/-- Host accesses of LMEM while BUSY = 0 are little-endian: the byte at address a + i is byte i of the bus value, in a
read and in a write of 1, 2 or 4 bytes, and a write changes no other byte (20_memory.md R52, R53). That a narrow read
gives its data zero-extended and a narrow write stores the low bits of its value is the model's choice (log 19). -/
def Obligations.LmemAccessesAreLittleEndian : Prop :=
  ∀ (s : State) (w : Width) (a : Nat) (off : Offset) (v : Word) (rest : List HostOp), s.busy = false →
    off.toNat = 0x10000 + a → a < s.lmemSize → a % w.bytes = 0 →
    (s.host = .read w off :: rest →
      ∃ x, hostTurn s = .next { s with host := rest, reads := x :: s.reads } ∧ x.toNat < 256 ^ w.bytes ∧
        ∀ i < w.bytes, s.readByte (a + i) = BitVec.ofNat 8 (x.toNat / 256 ^ i)) ∧
    (s.host = .write w off v :: rest →
      ∃ t, hostTurn s = .next t ∧ t = { s with host := rest, lmem := t.lmem } ∧
        (∀ i < w.bytes, t.readByte (a + i) = BitVec.ofNat 8 (v.toNat / 256 ^ i)) ∧
        ∀ b, ¬(a ≤ b ∧ b < a + w.bytes) → t.readByte b = s.readByte b)

/-- 60_exceptions.md R121: a Host write of w to CMD while BUSY = 0 puts w into PEND, sets BUSY, clears DONE, ERRCODE and
RLEN, and checks nothing else. -/
def Obligations.CmdWriteIsTheAcceptance : Prop :=
  ∀ (s : State) (w : Word) (rest : List HostOp), s.busy = false → s.host = .write .w32 0x010 w :: rest →
    hostTurn s = .next { s with
      host := rest, pend := w, busy := true, done := false, errcode := .ok, rlen := 0 }

/-- 60_exceptions.md R128: while BUSY = 1 a permitted write to CMD, SRC, SLEN, DST, DCAP, MARKERS, FREQ or LMEM changes
nothing and sets WHB; writes to CTRL and STATUS take effect as usual; a write to an RO location is ignored, and a
refused access is a bus error, whether BUSY is 0 or 1. -/
def Obligations.WritesWhileBusyAreDropped : Prop :=
  ∀ (s : State) (w : Width) (off : Offset) (v : Word) (rest : List HostOp), s.host = .write w off v :: rest →
    let o := off.toNat
    let s' := { s with host := rest }
    (classify s.lmemSize w off ≠ none →
      (s.busy = true →
        o ∈ [0x010, 0x018, 0x01C, 0x020, 0x024, 0x030] ∨ (0x400 ≤ o ∧ o < 0x800) ∨ 0x10000 ≤ o →
        hostTurn s = .next { s' with whb := true }) ∧
      (o = 0x008 →
        (v.getLsbD 1 = false → hostTurn s = .next { s' with irqEn := v.getLsbD 0 }) ∧
        (v.getLsbD 1 = true → hostTurn s = .next s'.softReset)) ∧
      (o = 0x00C →
        hostTurn s = .next { s' with done := s.done && !v.getLsbD 1, whb := s.whb && !v.getLsbD 4 }) ∧
      (o ∈ [0x000, 0x004, 0x014, 0x028, 0x02C, 0x034, 0x038, 0x03C] ∨ (0x2000 ≤ o ∧ o < 0x8000) →
        hostTurn s = .next s')) ∧
    (classify s.lmemSize w off = none → hostTurn s = .fault .busError)

/-- While BUSY = 0 a Host write of SRC, SLEN, DST, DCAP, MARKERS or FREQ[s] stores the value and changes nothing else;
of MARKERS only bits [15:0] are stored (10_state.md R16, R25, R26, R27). -/
def Obligations.IdleWritesStoreTheValue : Prop :=
  ∀ (s : State) (v : Word) (sym : Symbol) (off : Offset) (rest : List HostOp), s.busy = false →
    s.host = .write .w32 off v :: rest →
    (off = 0x018 → hostTurn s = .next { s with host := rest, src := v }) ∧
    (off = 0x01C → hostTurn s = .next { s with host := rest, slen := v }) ∧
    (off = 0x020 → hostTurn s = .next { s with host := rest, dst := v }) ∧
    (off = 0x024 → hostTurn s = .next { s with host := rest, dcap := v }) ∧
    (off = 0x030 → hostTurn s = .next { s with
      host := rest, lit := BitVec.ofNat 8 v.toNat, br := BitVec.ofNat 8 (v.toNat / 256) }) ∧
    (off.toNat = 0x400 + 4 * sym.toNat → ∃ t, hostTurn s = .next t ∧
      t = { s with host := rest, freq := t.freq } ∧ t.freq[sym.toNat]'sym.isLt = v ∧
      ∀ sym' : Symbol, sym' ≠ sym → t.freq[sym'.toNat]'sym'.isLt = s.freq[sym'.toNat]'sym'.isLt)

/-- 60_exceptions.md R123 and R124: IRQ is high exactly while DONE = 1 and IRQ_EN = 1; it goes high with the completion
of any command when enabled; a write of 1 to DONE, an acceptance, a write of IRQ_EN = 0 (which keeps DONE) and both
resets lower it; enabling it while DONE = 1 raises it. -/
def Obligations.IrqFollowsDoneAndEnable : Prop :=
  ∀ s : State,
    (s.irq = true ↔ s.done = true ∧ s.irqEn = true) ∧
    (∀ t, s.irqEn = true → engineStep s = .next t → t.irq = true) ∧
    (∀ v rest, s.host = .write .w32 0x00C v :: rest → v.getLsbD 1 = true →
      ∃ t, hostTurn s = .next t ∧ t.irq = false ∧ t.done = false) ∧
    (∀ v rest, s.busy = false → s.host = .write .w32 0x010 v :: rest →
      ∃ t, hostTurn s = .next t ∧ t.irq = false ∧ t.done = false) ∧
    (∀ v rest, s.host = .write .w32 0x008 v :: rest → v.getLsbD 1 = false →
      ∃ t, hostTurn s = .next t ∧ t.done = s.done ∧ t.irq = (s.done && v.getLsbD 0)) ∧
    s.softReset.irq = false ∧ s.hardReset.irq = false
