/-! `clearTree` -/
@[simp] theorem State.clearTree_lmemLog2 : s.clearTree.lmemLog2 = s.lmemLog2 := rfl
@[simp] theorem State.clearTree_irqEn : s.clearTree.irqEn = s.irqEn := rfl
@[simp] theorem State.clearTree_busy : s.clearTree.busy = s.busy := rfl
@[simp] theorem State.clearTree_done : s.clearTree.done = s.done := rfl
@[simp] theorem State.clearTree_fatal : s.clearTree.fatal = s.fatal := rfl
@[simp] theorem State.clearTree_whb : s.clearTree.whb = s.whb := rfl
@[simp] theorem State.clearTree_treeValid : s.clearTree.treeValid = false := rfl
@[simp] theorem State.clearTree_tableValid : s.clearTree.tableValid = false := rfl
@[simp] theorem State.clearTree_errcode : s.clearTree.errcode = s.errcode := rfl
@[simp] theorem State.clearTree_src : s.clearTree.src = s.src := rfl
@[simp] theorem State.clearTree_slen : s.clearTree.slen = s.slen := rfl
@[simp] theorem State.clearTree_dst : s.clearTree.dst = s.dst := rfl
@[simp] theorem State.clearTree_dcap : s.clearTree.dcap = s.dcap := rfl
@[simp] theorem State.clearTree_rlen : s.clearTree.rlen = s.rlen := rfl
@[simp] theorem State.clearTree_result : s.clearTree.result = s.result := rfl
@[simp] theorem State.clearTree_lit : s.clearTree.lit = s.lit := rfl
@[simp] theorem State.clearTree_br : s.clearTree.br = s.br := rfl
@[simp] theorem State.clearTree_root : s.clearTree.root = Config.nil := rfl
@[simp] theorem State.clearTree_ncount : s.clearTree.ncount = 0 := rfl
@[simp] theorem State.clearTree_nleaves : s.clearTree.nleaves = 0 := rfl
@[simp] theorem State.clearTree_freq : s.clearTree.freq = s.freq := rfl
@[simp] theorem State.clearTree_nodes : s.clearTree.nodes = [] := rfl
@[simp] theorem State.clearTree_ct : s.clearTree.ct = Vector.replicate 256 none := rfl
@[simp] theorem State.clearTree_lmem : s.clearTree.lmem = s.lmem := rfl
@[simp] theorem State.clearTree_pend : s.clearTree.pend = s.pend := rfl
@[simp] theorem State.clearTree_host : s.clearTree.host = s.host := rfl
@[simp] theorem State.clearTree_reads : s.clearTree.reads = s.reads := rfl
@[simp] theorem State.clearTree_turns : s.clearTree.turns = s.turns := rfl
@[simp] theorem State.clearTree_draws : s.clearTree.draws = s.draws := rfl
@[simp] theorem State.clearTree_lmemEpoch : s.clearTree.lmemEpoch = s.lmemEpoch := rfl

/-! `installTree` -/
@[simp] theorem State.installTree_lmemLog2 (nodes : List Node) (leaves : Nat) : (s.installTree nodes leaves).lmemLog2 = s.lmemLog2 := rfl
@[simp] theorem State.installTree_irqEn (nodes : List Node) (leaves : Nat) : (s.installTree nodes leaves).irqEn = s.irqEn := rfl
@[simp] theorem State.installTree_busy (nodes : List Node) (leaves : Nat) : (s.installTree nodes leaves).busy = s.busy := rfl
@[simp] theorem State.installTree_done (nodes : List Node) (leaves : Nat) : (s.installTree nodes leaves).done = s.done := rfl
@[simp] theorem State.installTree_fatal (nodes : List Node) (leaves : Nat) : (s.installTree nodes leaves).fatal = s.fatal := rfl
@[simp] theorem State.installTree_whb (nodes : List Node) (leaves : Nat) : (s.installTree nodes leaves).whb = s.whb := rfl
@[simp] theorem State.installTree_treeValid (nodes : List Node) (leaves : Nat) : (s.installTree nodes leaves).treeValid = true := rfl
@[simp] theorem State.installTree_tableValid (nodes : List Node) (leaves : Nat) : (s.installTree nodes leaves).tableValid = false := rfl
@[simp] theorem State.installTree_errcode (nodes : List Node) (leaves : Nat) : (s.installTree nodes leaves).errcode = s.errcode := rfl
@[simp] theorem State.installTree_src (nodes : List Node) (leaves : Nat) : (s.installTree nodes leaves).src = s.src := rfl
@[simp] theorem State.installTree_slen (nodes : List Node) (leaves : Nat) : (s.installTree nodes leaves).slen = s.slen := rfl
@[simp] theorem State.installTree_dst (nodes : List Node) (leaves : Nat) : (s.installTree nodes leaves).dst = s.dst := rfl
@[simp] theorem State.installTree_dcap (nodes : List Node) (leaves : Nat) : (s.installTree nodes leaves).dcap = s.dcap := rfl
@[simp] theorem State.installTree_rlen (nodes : List Node) (leaves : Nat) : (s.installTree nodes leaves).rlen = s.rlen := rfl
@[simp] theorem State.installTree_result (nodes : List Node) (leaves : Nat) : (s.installTree nodes leaves).result = s.result := rfl
@[simp] theorem State.installTree_lit (nodes : List Node) (leaves : Nat) : (s.installTree nodes leaves).lit = s.lit := rfl
@[simp] theorem State.installTree_br (nodes : List Node) (leaves : Nat) : (s.installTree nodes leaves).br = s.br := rfl
@[simp] theorem State.installTree_root (nodes : List Node) (leaves : Nat) : (s.installTree nodes leaves).root = BitVec.ofNat 9 (nodes.length - 1) := rfl
@[simp] theorem State.installTree_ncount (nodes : List Node) (leaves : Nat) : (s.installTree nodes leaves).ncount = BitVec.ofNat 10 nodes.length := rfl
@[simp] theorem State.installTree_nleaves (nodes : List Node) (leaves : Nat) : (s.installTree nodes leaves).nleaves = BitVec.ofNat 10 leaves := rfl
@[simp] theorem State.installTree_freq (nodes : List Node) (leaves : Nat) : (s.installTree nodes leaves).freq = s.freq := rfl
@[simp] theorem State.installTree_nodes (nodes : List Node) (leaves : Nat) : (s.installTree nodes leaves).nodes = nodes := rfl
@[simp] theorem State.installTree_ct (nodes : List Node) (leaves : Nat) : (s.installTree nodes leaves).ct = Vector.replicate 256 none := rfl
@[simp] theorem State.installTree_lmem (nodes : List Node) (leaves : Nat) : (s.installTree nodes leaves).lmem = s.lmem := rfl
@[simp] theorem State.installTree_pend (nodes : List Node) (leaves : Nat) : (s.installTree nodes leaves).pend = s.pend := rfl
@[simp] theorem State.installTree_host (nodes : List Node) (leaves : Nat) : (s.installTree nodes leaves).host = s.host := rfl
@[simp] theorem State.installTree_reads (nodes : List Node) (leaves : Nat) : (s.installTree nodes leaves).reads = s.reads := rfl
@[simp] theorem State.installTree_turns (nodes : List Node) (leaves : Nat) : (s.installTree nodes leaves).turns = s.turns := rfl
@[simp] theorem State.installTree_draws (nodes : List Node) (leaves : Nat) : (s.installTree nodes leaves).draws = s.draws := rfl
@[simp] theorem State.installTree_lmemEpoch (nodes : List Node) (leaves : Nat) : (s.installTree nodes leaves).lmemEpoch = s.lmemEpoch := rfl
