/-! ### Decoding and encoding (30_encoding.md R65, R72, R74) -/

theorem oneRowSelects : ∀ i : Instr, OneRowSelects.Statement i
  | .clrfreq => OneRowSelects.clrfreq
  | .build => OneRowSelects.build
  | .teardown => OneRowSelects.teardown
  | .nodecmp a b => OneRowSelects.nodecmp a b
  | .gencodes => OneRowSelects.gencodes
  | .encode => OneRowSelects.encode
  | .decode => OneRowSelects.decode
  | .serialize => OneRowSelects.serialize
  | .deserialize => OneRowSelects.deserialize

/-- Settles O2: the one row that selects the command's word is the row the decoder finds. -/
theorem decodeInvertsEncode : Obligations.DecodeInvertsEncode := by
  intro i hwf
  obtain ⟨row, hone, hinstr⟩ := oneRowSelects i hwf
  have hfind : opcodeTable.find? (fun r => r.selects (encode i)) = some row := by
    rw [← List.head?_filter, hone, List.head?_cons]
  rw [decodeCmd_of_find hfind, hinstr]

/-- Settles O3: every row but NODECMP's selects its pattern alone, and NODECMP's word is given by its fields. -/
theorem encodeInvertsDecode : Obligations.EncodeInvertsDecode := by
  intro w i h
  obtain ⟨row, hrow, hs, rfl⟩ := row_of_decodeCmd h
  refine ⟨instrOf_wellFormed w _, ?_⟩
  by_cases hm : row.mnemonic = .nodecmp
  · rw [hm]
    exact encode_nodecmp_fields (opcField_of_selects_nodecmp hrow hm hs) (toNat_lt_of_selects_nodecmp hrow hm hs)
  · obtain rfl := eq_pattern_of_selects hrow hm hs
    exact encode_instrOf_pattern row hrow hm

theorem opcode_assigned : ∀ row ∈ opcodeTable,
    (opcField row.pattern).toNat ∈ [0x01, 0x02, 0x03, 0x04, 0x10, 0x20, 0x21, 0x30, 0x31] := by
  decide

/-- Settles O4: none of the nine assigned opcodes lies in a reserved range. -/
theorem reservedOpcodesAreIllegal : Obligations.ReservedOpcodesAreIllegal := by
  intro w opc hres
  refine decodeCmd_reservedOpcode fun row hrow heq => ?_
  have hmem := opcode_assigned row hrow
  rw [heq, opcField_toNat] at hmem
  simp only [List.mem_cons, List.not_mem_nil, or_false] at hmem
  omega

/-- Settles O5, NODECMP's opcode first: with bits [31:26] clear the word is NODECMP's of its own fields. -/
theorem mustBeZeroBitsAreChecked : Obligations.MustBeZeroBitsAreChecked := by
  refine fun w => ⟨fun hopc => ⟨fun hlt => ?_, fun hge => ?_⟩, fun hopc hup => ?_⟩
  · have hdec := decodeInvertsEncode _ (instrOf_wellFormed w .nodecmp)
    rwa [instrOf, encode_nodecmp_fields ((opcField_eq_iff w 0x04).2 hopc) hlt, aField_eq, bField_eq] at hdec
  · have h4 : opcField w = 0x04 := (opcField_eq_iff w 0x04).2 hopc
    exact decodeCmd_mustBeZero nodecmpRow_mem h4.symm (no_row_of_top_bits hge)
  · exact ⟨_, decodeCmd_of_no_row (no_row_of_upper_bits (mt (opcField_eq_iff w 0x04).1 hopc) hup)⟩

/-- Settles O1, word by word from the general statements: the legal words are their commands' words. -/
theorem decodesWrittenWords : Obligations.DecodesWrittenWords := by
  refine ⟨decodeInvertsEncode .clrfreq trivial, decodeInvertsEncode .build trivial,
    decodeInvertsEncode .teardown trivial, decodeInvertsEncode (.nodecmp 4 5) (by decide),
    decodeInvertsEncode .gencodes trivial, decodeInvertsEncode .encode trivial, decodeInvertsEncode .decode trivial,
    decodeInvertsEncode .serialize trivial, decodeInvertsEncode .deserialize trivial,
    reservedOpcodesAreIllegal 0x00000000 (.inl rfl), ?_, ((mustBeZeroBitsAreChecked 0x04000004).1 rfl).2 (by decide)⟩
  exact decodeCmd_mustBeZero (row := ⟨.build, 0x00000002, 0xFFFFFFFF⟩) (by decide) rfl
    (no_row_of_upper_bits (by decide) (by decide))

end Sys2Proof
end

section
/-! PROOFS, family 40_tree_builder. The priority order (40_tree_builder.md R75) and the selector that takes its least
element (R76), the frequency mapping (R78, R79), the merging loop (R80, R86), the tree BUILD leaves (R81, R87, R88),
and the codes GENCODES gives that tree (41_code_table.md R90). -/

namespace Sys2Proof.Machine

/-! ### The priority order (40_tree_builder.md R75) -/

/-- On keys of one length the selector's order is the lexicographic order of the library. -/
theorem keyLt_iff_lt {xs ys : List Nat} (h : xs.length = ys.length) : keyLt xs ys = true ↔ xs < ys := by
  induction xs generalizing ys with
  | nil =>
    obtain rfl := List.length_eq_zero_iff.1 h.symm
    simp [keyLt]
  | cons x xs ih =>
    cases ys with
    | nil => simp at h
    | cons y ys => simp [keyLt, List.cons_lt_cons_iff, ih (Nat.succ.inj h)]

section order
variable {nodes : List Node} {i j k : Nat}

theorem precedes_iff_lt : precedes nodes i j = true ↔ nodeKey nodes i < nodeKey nodes j := keyLt_iff_lt rfl

/-- The last component of a key is the index itself. -/
theorem nodeKey_inj : nodeKey nodes i = nodeKey nodes j ↔ i = j := by
  refine ⟨fun h => ?_, congrArg _⟩
  simp only [nodeKey, List.cons.injEq] at h
  obtain ⟨-, -, -, hij, -⟩ := h
  exact hij

theorem precedes_irrefl (nodes : List Node) (i : Nat) : precedes nodes i i = false :=
  Bool.eq_false_iff.2 (mt precedes_iff_lt.1 (lt_irrefl _))

theorem precedes_trans (h : precedes nodes i j = true) (h' : precedes nodes j k = true) :
    precedes nodes i k = true :=
  precedes_iff_lt.2 ((precedes_iff_lt.1 h).trans (precedes_iff_lt.1 h'))

theorem precedes_total (h : i ≠ j) : precedes nodes i j = true ∨ precedes nodes j i = true := by
  rw [precedes_iff_lt, precedes_iff_lt]
  exact lt_or_gt_of_ne (mt nodeKey_inj.1 h)

/-- Exactly one of two different indices precedes the other. -/
theorem precedes_ne_precedes (h : i ≠ j) : precedes nodes i j ≠ precedes nodes j i := by
  intro he
  have hij : precedes nodes i j = true := (precedes_total h).elim id he.trans
  have hii := precedes_trans hij (he ▸ hij)
  simp [precedes_irrefl] at hii

theorem precedes_iff_keyBefore : precedes nodes i j = true ↔ KeyBefore nodes i j := by
  have hkind : ∀ b c : Bool, b.toNat < c.toNat ↔ b = false ∧ c = true := by decide
  have hkind' : ∀ b c : Bool, b.toNat = c.toNat ↔ b = c := by decide
  simp [precedes, nodeKey, keyLt, KeyBefore, hkind, hkind', BitVec.toNat_inj]

end order

/-- Settles O18: the order compares the keys lexicographically, and a key ends in its index. -/
theorem priorityOrderIsStrictAndTotal : Obligations.PriorityOrderIsStrictAndTotal :=
  fun nodes i _ _ => ⟨precedes_iff_keyBefore, precedes_irrefl nodes i, precedes_trans, precedes_total⟩

/-! ### CLRFREQ, TEARDOWN and NODECMP (40_tree_builder.md R77, R84, R85) -/

/-- Settles O10: every entry of the mapping CLRFREQ stores is 0. -/
theorem clrfreqClearsEveryFrequency : Obligations.ClrfreqClearsEveryFrequency :=
  ⟨decodeInvertsEncode .clrfreq trivial, fun s =>
    ⟨{ s with freq := Vector.replicate 256 0 }.finish .ok, rfl, rfl, fun sym => Vector.getElem_replicate sym.isLt⟩⟩

/-- With no current tree there is no code table to clear either (10_state.md R24, R33). -/
theorem State.clearTree_eq_self {s : State} (htree : s.TreeOk) (htable : s.TableOk) (hv : s.treeValid = false) :
    s.clearTree = s := by
  obtain ⟨hnodes, hroot, hncount, hnleaves⟩ := htree.2 hv
  have htv : s.tableValid = false := by
    by_contra h
    obtain ⟨hv', -⟩ := htable.1 (by simpa using h)
    exact absurd (hv.symm.trans hv') (by decide)
  have hct := htable.2 htv
  cases s
  simp_all [State.clearTree, State.clearTable]

/-- Settles O16: TEARDOWN is clearTree, which changes nothing of a state without a tree. -/
theorem teardownReleasesTheTree : Obligations.TeardownReleasesTheTree := by
  refine ⟨decodeInvertsEncode .teardown trivial, fun s => ⟨rfl, ?_⟩⟩
  rintro ⟨-, htree, htable, -⟩ hv
  exact congrArg complete (State.clearTree_eq_self htree htable hv)

section nodecmp
variable {s : State} {a b : Nat}

theorem execNodecmp_noTree (h : s.treeValid = false) :
    execNodecmp a b s = raiseError .noTree { s with result := false } := if_pos h

theorem execNodecmp_badNode (hv : s.treeValid = true) (h : s.ncount.toNat ≤ a ∨ s.ncount.toNat ≤ b) :
    execNodecmp a b s = raiseError .badNode { s with result := false } := by
  rw [execNodecmp, if_neg (by simp [hv]), if_pos h]

theorem execNodecmp_compares (hv : s.treeValid = true) (ha : a < s.ncount.toNat) (hb : b < s.ncount.toNat) :
    execNodecmp a b s = complete { s with result := precedes s.nodes a b } := by
  rw [execNodecmp, if_neg (by simp [hv]), if_neg (by omega)]

end nodecmp

/-- The word of NODECMP with its operands at their bits (30_encoding.md R72). -/
theorem decodeCmd_nodecmp {a b : Nat} (ha : a < 512) (hb : b < 512) :
    decodeCmd (BitVec.ofNat 32 (2 ^ 17 * b + 2 ^ 8 * a + 4)) = .ok (.nodecmp a b) := by
  have hw : (BitVec.ofNat 32 (2 ^ 17 * b + 2 ^ 8 * a + 4)).toNat = 2 ^ 17 * b + 2 ^ 8 * a + 4 := by
    rw [BitVec.toNat_ofNat]
    omega
  have hdec := ((mustBeZeroBitsAreChecked (BitVec.ofNat 32 (2 ^ 17 * b + 2 ^ 8 * a + 4))).1 (by omega)).1 (by omega)
  rwa [hw, show (2 ^ 17 * b + 2 ^ 8 * a + 4) / 2 ^ 8 % 2 ^ 9 = a by omega,
    show (2 ^ 17 * b + 2 ^ 8 * a + 4) / 2 ^ 17 % 2 ^ 9 = b by omega] at hdec

/-- Settles O17, one clause for each check; the comparison is the priority order. -/
theorem nodecmpComparesTwoNodes : Obligations.NodecmpComparesTwoNodes := by
  refine fun s a b => ⟨decodeCmd_nodecmp, fun h => execNodecmp_noTree h, fun hv h => execNodecmp_badNode hv h,
    fun hv ha hb => ⟨_, _, execNodecmp_compares hv ha hb, execNodecmp_compares hv hb ha, rfl,
      precedes_iff_keyBefore, ?_, precedes_ne_precedes⟩⟩
  rintro rfl
  exact precedes_irrefl s.nodes a

/-! ### The frequency mapping (40_tree_builder.md R78, R79) -/

theorem State.present_eq_nil_iff (s : State) :
    s.present = [] ↔ ∀ sym : Symbol, s.freq[sym.toNat]'sym.isLt = 0 := by
  refine ⟨fun h sym => ?_, fun h => List.eq_nil_iff_forall_not_mem.2 ?_⟩
  · by_contra hf
    have hmem := (s.mem_present sym _).2 ⟨rfl, hf⟩
    simp [h] at hmem
  · rintro ⟨sym, f⟩ hmem
    obtain ⟨rfl, hf⟩ := (s.mem_present sym f).1 hmem
    exact hf (h sym)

---*---

WHAT TO PRODUCE ::
From the entries above, print the lines beginning at the one with "have hct := htable.2 htv" and stopping after the one with "execNodecmp a b s = raiseError .noTree", exactly as written and with nothing else.

SOLVED PROBLEM ::
  have hct := htable.2 htv
  cases s
  simp_all [State.clearTree, State.clearTable]

/-- Settles O16: TEARDOWN is clearTree, which changes nothing of a state without a tree. -/
theorem teardownReleasesTheTree : Obligations.TeardownReleasesTheTree := by
  refine ⟨decodeInvertsEncode .teardown trivial, fun s => ⟨rfl, ?_⟩⟩
  rintro ⟨-, htree, htable, -⟩ hv
  exact congrArg complete (State.clearTree_eq_self htree htable hv)

section nodecmp
variable {s : State} {a b : Nat}

theorem execNodecmp_noTree (h : s.treeValid = false) :
    execNodecmp a b s = raiseError .noTree { s with result := false } := if_pos h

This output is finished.